Она испытующе смотрела на меня своими влажными глазами.

– А вы, видно, хороший человек. Меня не удивляет, что вы дружите с месье Демесси. Он тоже хороший.

– Значит, он вас не осуждает, как другие?

– Нисколечко.

– Ну а если вернуться к нему, как вы думаете, эта фотография была для него все равно что карманный лучик солнца?

Такое сравнение заставило ее рассмеяться.

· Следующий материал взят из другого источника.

/-- A command faults only at a byte of its inputs that nothing has written (R273). -/
theorem exec_eq_fault {i : Instr} {s : State} {f : Fault} (h : exec i s = .fault f) :
    inputsWritten s i = false ∧ ∃ sp a, f = .unwrittenByte sp a := by
  have hname (h : encodedName s = .fault f) :
      written s.name 0 s.namelen.toNat = false ∧ ∃ sp a, f = .unwrittenByte sp a := by
    obtain ⟨a, ha, hread, hf⟩ := encodedName_eq_fault h
    exact ⟨written_eq_false (Nat.zero_le a) (by omega) hread, _, _, hf⟩
  have hrx (h : ∃ a < s.rxlen.toNat, s.rx.read a = none ∧ f = .unwrittenByte .rx a) :
      written s.rx 0 s.rxlen.toNat = false ∧ ∃ sp a, f = .unwrittenByte sp a := by
    obtain ⟨a, ha, hread, hf⟩ := h
    exact ⟨written_eq_false (Nat.zero_le a) (by omega) hread, _, _, hf⟩
  cases i with
  | packFlags | unpackFlags | skipQuestion => cases h
  | buildHeader => cases withDraw_eq_fault h
  | encodeName | buildQuestion => exact hname (conclude_eq_fault h)
  | buildQuery => exact hname (conclude_eq_fault (withDraw_eq_fault h))
  | parseHeader =>
    obtain ⟨a, ha12, ha, hread, hf⟩ := parseHeader_eq_fault (conclude_eq_fault (guardRxLen_eq_fault h))
    exact ⟨written_eq_false (Nat.zero_le a) (by omega) hread, _, _, hf⟩
  | resolveOwner => exact hrx (resolveOwner_eq_fault (conclude_eq_fault (guardRxLen_eq_fault h)))
  | parseAnswer => exact hrx (parseRecord_eq_fault (conclude_eq_fault (guardRxLen_eq_fault h)))
  | decode => exact hrx (decodeStages_eq_fault (conclude_eq_fault (guardRxLen_eq_fault h)))

/-- No command is refused (R180). -/
theorem exec_ne_refused (i : Instr) (s : State) (r : Refusal) : exec i s ≠ .refused r := by
  cases i with
  | packFlags | unpackFlags | skipQuestion => exact nofun
  | buildHeader => exact withDraw_ne_refused nofun
  | encodeName | buildQuestion => exact conclude_ne_refused _ _ _ _ _
  | buildQuery => exact withDraw_ne_refused (conclude_ne_refused _ _ _ _ _)
  | parseHeader | resolveOwner | parseAnswer | decode => exact guardRxLen_ne_refused (conclude_ne_refused _ _ _ _ _)

/-- A command that does not wait for a draw ends with BUSY = 0 and DONE = 1 (R25). -/
theorem exec_next_completed {i : Instr} {s t : State} (hw : waits s i = false) (h : exec i s = .next t) :
    t.busy = false ∧ t.doneBit = true := by
  have hstatus : t.status = statusDone ∨ t.status = statusError := by
    rcases exec_eq_next h with ⟨hwait, -⟩ | ⟨-, -, hs⟩ | ⟨-, -, rfl⟩ | ⟨s', c, p, -, rfl, -⟩
    · exact absurd (hw.symm.trans hwait) Bool.false_ne_true
    · exact .inl hs
    · exact .inr rfl
    · exact .inr rfl
  unfold State.busy State.doneBit
  rcases hstatus with hs | hs <;> rw [hs] <;> decide

/-- Settles O43: a command answers a next state, with which it has ended (`exec_next_completed`), or faults where its
inputs are not written (`exec_eq_fault`); the third answer, a refusal, it never gives. -/
theorem commandsComplete : Obligations.CommandsComplete := by
  refine ⟨fun i s hin hw => ?_, exec_ne_refused, fun i s f h => (exec_eq_fault h).2⟩
  cases h : exec i s with
  | next t => exact ⟨t, rfl, exec_next_completed hw h⟩
  | fault f => exact absurd (hin.symm.trans (exec_eq_fault h).1) nofun
  | refused r => exact absurd h (exec_ne_refused i s r)

end Sys2Proof.Machine

/-! ### The state of the Decoder a command reports (R205, R206) -/

namespace Sys2Proof.Machine

open Sys2Proof.Safety

/-- CommandError is raised in no state of the Decoder (R204, R234). -/
theorem code_ne_five_of_stage {c : Cause} {d : DState} (h : c.stage = some d) : c.code ≠ 5 := by
  cases c <;> cases h <;> decide

/-- An error of a command that writes DSTATE leaves there the state in which its cause arises (R236). -/
theorem fail_dstate_of_stage {w : WriteSet} {c : Cause} {d : DState} (hw : w.dstate = true) (hd : c.stage = some d)
    (s : State) (p : Nat) : (s.fail w c p).dstate = d.num := by
  rw [State.fail_dstate, if_pos hw, hd]

/-- A header fails in AwaitingHeader. -/
theorem parseHeader_stage_num {m : Memory} {n p : Nat} {c : Cause} (h : parseHeader m n = .raise c p) :
    ∃ d, c.stage = some d ∧ d.num = 0 := by
  obtain ⟨-, rfl, -⟩ := parseHeader_eq_raise.mp h
  exact ⟨_, rfl, rfl⟩

/-- An owner name fails in AwaitingOwnerName. -/
theorem resolveOwner_stage_num {m : Memory} {n k p : Nat} {c : Cause} (h : resolveOwner m n k = .raise c p) :
    ∃ d, c.stage = some d ∧ d.num = 2 := ⟨_, owner_stage (resolveOwner_eq_raise h).1, rfl⟩

/-- A record fails in one of the three states that parse it. -/
theorem parseRecord_stage_num {m : Memory} {n k p : Nat} {c : Cause} (h : parseRecord m n k = .raise c p) :
    ∃ d, c.stage = some d ∧ (d.num = 2 ∨ d.num = 3 ∨ d.num = 4) := by
  rcases parseRecord_causes h with howner | rfl | rfl
  · exact ⟨_, owner_stage howner, .inl rfl⟩
  · exact ⟨_, rfl, .inr (.inl rfl)⟩
  · exact ⟨_, rfl, .inr (.inr rfl)⟩

/-- DECODE fails in the state that parses the header or in one of the three that parse the record. -/
theorem decodeStages_stage_num {s : State} {c : Cause} {p : Nat} (h : decodeStages s = .raise c p) :
    ∃ d, c.stage = some d ∧ (d.num = 0 ∨ d.num = 2 ∨ d.num = 3 ∨ d.num = 4) := by
  rcases decodeStages_eq_raise.mp h with hheader | ⟨-, -, hrecord⟩
  · obtain ⟨d, hd, hnum⟩ := parseHeader_stage_num hheader
    exact ⟨d, hd, .inl hnum⟩
  · obtain ⟨d, hd, hnum⟩ := parseRecord_stage_num hrecord
    exact ⟨d, hd, .inr hnum⟩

– У вас довольно необычная манера изъясняться, просто диву даешься! Да, что-то вроде солнечного лучика. Пожалуй, вы правы. Вы ведь знаете его жену?…

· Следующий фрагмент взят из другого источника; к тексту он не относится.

-- ==== Sys2Proof/Machine/State.lean ====
section
/-! DEFINITION. The machine's state: every piece of state spec/10_state.md gives the block, its parameters, and three model
fields: `host` and `dev` hold what the two other agents, the host and the device, do next (spec/43_transport.md R161; notes/assumptions/8.md),
and `draws` counts the free values drawn (spec/93_implementation_defined.md U24; notes/assumptions/9.md). -/

namespace Sys2Proof.Machine

/-- The transport FSM's states (R24). Codes 10..15 are unreachable (U25) and have no constructor. -/
inductive TState where
  | idle | flush | tx | settleTx | waitFirst | settleRx | drain | parse | done | error
deriving DecidableEq, Repr

/-- The 4-bit numbering of R24. -/
def TState.code : TState → BitVec 4
  | .idle => 0 | .flush => 1 | .tx => 2 | .settleTx => 3 | .waitFirst => 4
  | .settleRx => 5 | .drain => 6 | .parse => 7 | .done => 8 | .error => 9

/-- The value of `ERR_KIND` (R27, R191). Codes 5..7 are never written (U25). -/
inductive ErrKind where
  | none | transportTimeout | framingError | deviceStatusError | encodingPrecondition
deriving DecidableEq, Repr

/-- The 3-bit codes of R191. -/
def ErrKind.code : ErrKind → BitVec 3
  | .none => 0 | .transportTimeout => 1 | .framingError => 2 | .deviceStatusError => 3 | .encodingPrecondition => 4

/-- The error registers (R27). The default value is the cleared one. -/
structure ErrRegs where
  kind   : ErrKind := .none
  offset : Nat     := 0
  status : Byte    := 0
  op     : OpSel   := 0
  arg    : Byte    := 0
  raw    : Bytes   := []
deriving DecidableEq, Repr

/-- An error as a statement raises it (R10, R191), before the entry writes it into the registers. -/
inductive Err where
  /-- `TransportTimeout(op)`, R192. -/
  | timeout
  /-- `FramingError(offset, raw)`, R193. -/
  | framing (offset : Nat) (raw : Bytes)
  /-- `DeviceStatusError(op, status, arg)`, R194. -/
  | deviceStatus (status arg : Byte)
  /-- `EncodingPrecondition(op, arg)`, R195. -/
  | precondition (arg : Byte)
deriving DecidableEq, Repr

/-- An operand buffer `INk` with its `INk_PRESENT` tag (R20). -/
structure InBuf where
  bytes   : Bytes := []
  present : Bool  := false
deriving DecidableEq, Repr

/-- The result buffers of one track: `OUTk` with `OUTk_PRESENT`, `MRKk`, `TOTLENk`, `LRC_ERRk` (R20). The default value
is the cleared one. -/
structure OutBuf where
  bytes   : Bytes     := []
  present : Bool      := false
  marks   : List Bool := []
  totlen  : Nat       := 0
  lrcErr  : Bool      := false
deriving DecidableEq, Repr

/-- The response registers `RSP_STATUS`, `RSP_IMM`, `RSP_DATA` (R22). -/
structure Response where
  status : Byte  := 0
  imm    : Bytes := []
  data   : Bytes := []
deriving DecidableEq, Repr

/-- What the host can do to the block between two operations (R20, R79, R161, R216, R218). -/
inductive HostAct where
  /-- Fill operand buffer `INk` and its tag. -/
  | load (k : Fin 3) (bytes : Bytes) (present : Bool)
  /-- Request an operation. -/
  | request (r : Request)
  /-- Let time pass; the device may send. -/
  | idle
  /-- The reset event; `rx` is what the device has sent by then, the unspecified content of `RXF` (R33, U23). -/
  | reset (rx : Bytes)
  /-- Close the link (R218). -/
  | teardown
deriving DecidableEq, Repr

/-- The state. -/
structure State where
  /-- The parameters and the configuration registers `TRACK_CFG` (R5, R28). -/
  cfg      : Config
  /-- `ACC` (R16). -/
  acc      : BitVec 14
  /-- `CNT` (R16). -/
  cnt      : BitVec 4
  /-- `LRC` (R17). -/
  lrc      : Code
  /-- `POS` (R18). -/
  pos      : Nat
  /-- `LASTNZ` (R18). -/
  lastnz   : Option Nat
  /-- `IN0` (R20). -/
  in0      : InBuf
  /-- `IN1` (R20). -/
  in1      : InBuf
  /-- `IN2` (R20). -/
  in2      : InBuf
  /-- `OUT0`, `MRK0`, `TOTLEN0`, `LRC_ERR0` (R20). -/
  out0     : OutBuf
  /-- `OUT1`, `MRK1`, `TOTLEN1`, `LRC_ERR1` (R20). -/
  out1     : OutBuf
  /-- `OUT2`, `MRK2`, `TOTLEN2`, `LRC_ERR2` (R20). -/
  out2     : OutBuf
  /-- `RXBUF`; `RXLEN` is its length (R21). -/
  rxbuf    : Bytes
  /-- The response registers (R22). -/
  rsp      : Response
  /-- `TXS`, every byte written to the link, in order (R23). -/
  txs      : Bytes
  /-- `RXF`, the receive FIFO, front first (R23). -/
  rxf      : Bytes
  /-- The link is open: the block is constructed and not torn down (R23, R211). -/
  linkOpen : Bool
  /-- `TSTATE` (R24). -/
  tstate   : TState
  /-- `OPSEL` (R25). -/
  opsel    : OpSel
  /-- `BUSY` (R25). -/
  busy     : Bool
  /-- `MSTEP` (R25). -/
  mstep    : BitVec 2
  /-- `TMR` (R26). -/
  tmr      : Nat
  /-- `ERR_KIND` .. `ERR_RAW` (R27). -/
  err      : ErrRegs
  /-- The MODEL's own: what the host does next, first act first (R161). -/
  host     : List HostAct
  /-- The MODEL's own: what the device sends next. One entry is taken before each transition of the transport FSM and by
  each idle step, and joins `RXF` then (R145, R161). -/
  dev      : List Bytes
  /-- The MODEL's own: how many times the working registers have been discarded, the argument of the next free values
  (U24). -/
  draws    : Nat
deriving DecidableEq, Repr

/-- The machine stops. No rule of the spec stops the block (spec/93_implementation_defined.md Part 1: "Nothing in this
block is `stuck`"). -/
inductive Fault where
  /-- The transport FSM had not reached `S_DONE` or `S_ERROR` after the seven transitions R145 gives it. Raised by
  `afterTransaction`; safe, and reached from no state (`Laws.transact_ends`). -/
  | transportStuck
deriving DecidableEq, Repr

/-- Why an operation has no meaning. A request the block turns away (R205) is no refusal of the model's: it is a next
state in which nothing has changed (notes/assumptions/5.md). -/
inductive Refusal where
  /-- Raised by no arm of `exec`; safe. -/
  | notModelled (mnemonic : String)
deriving DecidableEq, Repr

/-- The state of R33 right after the reset event, for parameters `c`, when `RXF` holds `rx` (any finite byte sequence,
R33, U23). `TMR` is 0 (notes/assumptions/7.md). -/
def State.resetWith (c : Config) (rx : Bytes) : State where
  cfg      := c
  acc      := 0
  cnt      := 0
  lrc      := 0
  pos      := 0
  lastnz   := none
  in0      := {}
  in1      := {}
  in2      := {}
  out0     := {}
  out1     := {}
  out2     := {}
  rxbuf    := []
  rsp      := {}
  txs      := []
  rxf      := rx
  linkOpen := true
  tstate   := .idle
  opsel    := 0
  busy     := false
  mstep    := 0
  tmr      := 0
  err      := {}
  host     := []
  dev      := []
  draws    := 0

/-- The machine right after reset (R33, R216) with the default parameters and `RXF` empty, the start state of
spec/95_test_vectors.md Part 3 (notes/assumptions/7.md). -/
def State.reset : State := State.resetWith Config.default []

end Sys2Proof.Machine
end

Ничего не поделаешь, отсутствие сексапильности у этой разнесчастной Ортанс, видно, всем бросалось в глаза, если можно так выразиться. Обстоятельство малоприятное.

– Впрочем,– добавила Жанна Мариньи,– говорят, будто он ее бросил.

– Я узнал об этом сегодня утром. Вы тоже об этом слыхали?

– У нас там не захочешь да услышишь. Любая новость сразу всем становится известной.

– Что вы об этом думаете?

– А я никогда ничего ни о ком не думаю. Предоставляю эту возможность другим. У них там все так прекрасно организовано, что они вполне способны думать за всех.

– Возможно. А вам, случаем, не доводилось слышать, куда он мог отправиться? Мне надо с ним связаться, у меня на то личные причины. Поэтому я и приходил сегодня утром на улицу Сайда.

– Не знаю, куда он мог уйти. Да и откуда мне знать?

– Если вы были его возлюбленной…

Она так и вскинулась от возмущения:

– Сколько раз надо вам говорить…

Судя по всему, она была искренна.

– Ладно,– прервал я ее.– Не заводитесь. Видно, я совсем спятил. Если бы вы были его возлюбленной, вас бы здесь не было. А раз вы здесь, то и он должен был бы быть с вами.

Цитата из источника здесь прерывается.